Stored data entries
-- ==== Sys2Proof/Machine/Calibrate.lean ====
section
/-! DEFINITION. Calibration runs (R531 to R540): CAL_RUN, its queue, and what a run's result does. -/

namespace Sys2Proof.Machine

/-- Indices of a calibration kind (Table 14.4). -/
def calItems (kind : Nat) : Nat := nth [16, 4, 12, 12, 8, 1] kind 0

/-- A kind disturbs its block. -/
def calDisturbs (kind : Nat) : Bool := kind == 1 || kind == 3

/-- Port p is idle (R535). -/
def State.portIdle (s : State) (p : Nat) : Bool :=
  !s.up p || !s.inShow || s.rateFree p

/-- A lane is lit (R535). -/
def State.lit (s : State) (n : Nat) : Bool := s.inShow && s.r .laneState n == Lane.run

/-- Group g is idle (R535). -/
def State.groupIdle (s : State) (g : Nat) : Bool := (List.range 8).all (fun k => !s.lit (8 * g + k))

/-- The block a run disturbs is idle. -/
def State.calIdle (s : State) (r : Run) : Bool :=
  if r.kind = 1 then s.portIdle r.index else if r.kind = 3 then s.groupIdle r.index else true

/-- A run may start (R535, Table 14.3): RET_SWEEP never on a lit lane; NEXT_IDLE with its block idle, no return request outstanding, and the node
below THROTTLE; AT at its FT. -/
def State.calStarts (s : State) (r : Run) : Bool :=
  let quiet := r.kind != 3 || ((s.asking r.index).isNone && s.groupIdle r.index)
  if r.when_ = 0 then r.kind != 3 || s.groupIdle r.index
  else if r.when_ = 1 then decide (s.r .thmNodeLevel < 3) && s.calIdle r && quiet
  else decide (r.at_ ≤ s.ftNs) && (r.kind != 3 || s.groupIdle r.index)

/-- A step of RET_SWEEP: an ECHO on the group's lowest lane in RUN (Table 14.4; to driver 0, log entry 57). -/
def State.sweepStep (s : State) (r : Run) : State :=
  let s := { s with thm := { s.thm with running := some { r with chunks := r.chunks + 1 } } }
  match ((List.range 8).map (8 * r.index + ·)).find? (fun n => s.r .laneState n == Lane.run) with
  | some n => s.enqueue (request n 0 5 0 0 0)
  | none => s

/-- A run starts: FAB_EQ restarts its port, RET_SWEEP makes the first of its 64 steps (Table 14.4). -/
def State.startCal (s : State) (r : Run) : State :=
  let r := { r with start := some s.ftNs, startClk := s.clk }
  let s := { s with thm := { s.thm with running := some r } }
  if r.kind = 1 then s.restartPort r.index else if r.kind = 3 then s.sweepStep r else s

/-- Chunks of the run in progress are still to start. -/
def Run.sweeping (r : Run) : Bool := r.kind == 3 && decide (r.chunks < 64) && !r.aborting

/-- The next chunk of the run in progress starts where it may (R535); else the first queued run that may start does, while none is in
progress. -/
def State.nextCal (s : State) : State :=
  if s.held 11 then s
  else
    match s.thm.running with
    | some r => if r.sweeping ∧ s.calStarts r then s.sweepStep r else s
    | none => match s.thm.cals.find? s.calStarts with
      | some r => { s with thm := { s.thm with cals := s.thm.cals.erase r } }.startCal r
      | none => s

/-- CAL_RUN (R535, R536). -/
def actCalRun : Action := fun c s =>
  let kind := c.u8 0
  let at_ := c.u64 8
  let late := decide (c.u8 2 = 2) && decide (at_ ≤ s.ftNs)
  let r : Run := { retRun (c.u8 1) with kind := kind, when_ := c.u8 2, at_ := at_, cmd := some c, late := late }
  if calItems kind ≤ c.u8 1 ∨ 2 < c.u8 2 ∨ (c.u8 2 = 2 ∧ s.ftNs + 600000000000 < at_) then refuse s Status.badArg
  else if (kind = 5 ∧ s.r .ftLockState ≠ 2) ∨ (c.u8 2 = 0 ∧ calDisturbs kind ∧ !s.calIdle r) then refuse s Status.busy
  else if s.thm.running.isNone ∧ s.calStarts r then accept (s.startCal r) .cal
  else if 16 ≤ s.thm.cals.length then refuse s Status.busy
  else accept { s with thm := { s.thm with cals := s.thm.cals ++ [r] } } .cal
def execCalRun (c : HostCmd) (s : State) : Host.Outcome State Fault Refusal := .next (runHost 0x0B04 actCalRun c s)

/-- CAL_RUN_START (R535): a queued run, or the next chunk of the one in progress, starts. -/
def execCalRunStart (s : State) : Host.Outcome State Fault Refusal := event State.nextCal s

/-- The command of a run, wherever it now waits, completes. -/
def State.finishRun (s : State) (w : Waits) (r : Run) (status : Nat) (data : List Byte) : State :=
  match r.cmd with
  | none => s
  | some c =>
    match s.mbx.deferred.find? (fun d => d.waits == w && c.same d.cmd) with
    | some d =>
      let s := { s with mbx := { s.mbx with deferred := s.mbx.deferred.erase d } }
      s.final d.cmd status data
    | none => s

/-- The checks of a run's result: Table 9.11 on the window of a port lane (R344), Table 14.5 on that of a return pair (R533), and those of the
other kinds. -/
def State.calPasses (s : State) (o : CalOutcome) (r : Run) : Bool :=
  if r.kind = 0 then windowOk o.window (s.r .fabRate (r.index / 4))
  else if r.kind = 2 then
    decide (90 * 65536 ≤ 100 * o.valid) && decide (100 * o.idle ≤ 20 * 65536) && decide (40 * 655360 ≤ 100 * o.transitions) &&
      decide (100 * o.transitions ≤ 60 * 655360) && decide (32 ≤ o.replies) && decide (2 ≤ o.drivers)
  else o.checksPass

/-- A command of this cycle puts the lamp lanes in reset. -/
def State.lanesGo (s : State) : Bool :=
  s.sameCycle.any (fun i => s.resetBy i || (match i with
    | .rstBlockWrite v => bit v 10 && !s.inShow && s.pcieUp && (s.holderOf 10).isNone
    | .rstBlock c => bit (c.u32 0 &&& c.u32 4) 10 && !s.inShow
    | .clockFailureReset d => (d == 35 || d == 36) && s.good d
    | .frameBoundary => bit s.boot.blockDue 10
    | _ => false))

/-- The block of a run is there to take its result (Table 14.7). -/
def State.calBlock (s : State) (r : Run) : Bool :=
  if r.kind = 0 then s.up (r.index / 4) else if r.kind = 2 ∨ r.kind = 3 then !s.held 10 && !s.lanesGo else true

/-- A result that passes its checks applies: receiver settings of a lane or a pair with their record (Table 14.6), the entry of THM_REF_COMP nearest
to the present temperature (R531). -/
def State.applyCal (s : State) (r : Run) (o : CalOutcome) : State :=
  let rec_ (rate nonce : Nat) : CalRec := ⟨r.kind, r.index, rate, true, false, o.temp, s.ftNs, nonce, padTo 12 o.values⟩
  if r.kind = 0 then
    let p := r.index / 4
    let nonce := ((s.port p).partner.map (·.nonce)).getD 0
    ((s.w .fabLaneCtle r.index (getLE o.values 0 1)).w .fabLaneDfe1 r.index (getLE o.values 2 1)).putRecord (rec_ (s.r .fabRate p) nonce)
  else if r.kind = 2 then
    { s with lan := { s.lan with retEq := updAt s.lan.retEq r.index (fun _ => padTo 2 o.values) } }.putRecord (rec_ 0 0)
  else if r.kind = 3 then { s with lan := { s.lan with retEq := updAt s.lan.retEq r.index (fun _ => padTo 2 o.values) } }
  else if r.kind = 5 then
    let t := toInt 16 o.temp
    s.w .calRefComp (clampI 0 15 ((t + 40).fdiv 80)) (getLE o.values 0 2)
  else s

/-- The result of the run in progress applies in this cycle (Table 14.7). -/
def State.calApplies (s : State) (r : Run) : Bool :=
  s.sameCycle.any (fun i => match i with
    | .calRunDone o => !r.sweeping && !r.aborting && s.calBlock r && s.calPasses o r
    | _ => false)

/-- CAL_RUN_DONE (R534, R536, R537): the run in progress, its chunks all made, ends; an aborted one is discarded. -/
def doCalRunDone (o : CalOutcome) (s : State) : State :=
  match s.thm.running with
  | none => s
  | some r =>
    if r.sweeping then s else
    let s := { s with thm := { s.thm with running := none } }
    let s :=
      if r.aborting ∨ !s.calBlock r then s
      else if s.calPasses o r then s.applyCal r o
      else s.calDefer r.kind
    let s := s.raiseIf r.cmd.isSome .thmCalDone
    (s.finishRun .cal r (if r.aborting then Status.aborted else if r.late then Status.late else Status.ok) []).nextCal
def execCalRunDone (o : CalOutcome) (s : State) : Host.Outcome State Fault Refusal := event (doCalRunDone o) s

end Sys2Proof.Machine
end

Activity → Give back, exactly as written, the stretch from the line with "p || !s.inShow || s.rateFree p" through the line with "else if r.when_", and no other lines from the records above.

Exercise output →
  !s.up p || !s.inShow || s.rateFree p

/-- A lane is lit (R535). -/
def State.lit (s : State) (n : Nat) : Bool := s.inShow && s.r .laneState n == Lane.run

/-- Group g is idle (R535). -/
def State.groupIdle (s : State) (g : Nat) : Bool := (List.range 8).all (fun k => !s.lit (8 * g + k))

/-- The block a run disturbs is idle. -/
def State.calIdle (s : State) (r : Run) : Bool :=
  if r.kind = 1 then s.portIdle r.index else if r.kind = 3 then s.groupIdle r.index else true

/-- A run may start (R535, Table 14.3): RET_SWEEP never on a lit lane; NEXT_IDLE with its block idle, no return request outstanding, and the node
below THROTTLE; AT at its FT. -/
def State.calStarts (s : State) (r : Run) : Bool :=
  let quiet := r.kind != 3 || ((s.asking r.index).isNone && s.groupIdle r.index)
  if r.when_ = 0 then r.kind != 3 || s.groupIdle r.index
  else if r.when_ = 1 then decide (s.r .thmNodeLevel < 3) && s.calIdle r && quiet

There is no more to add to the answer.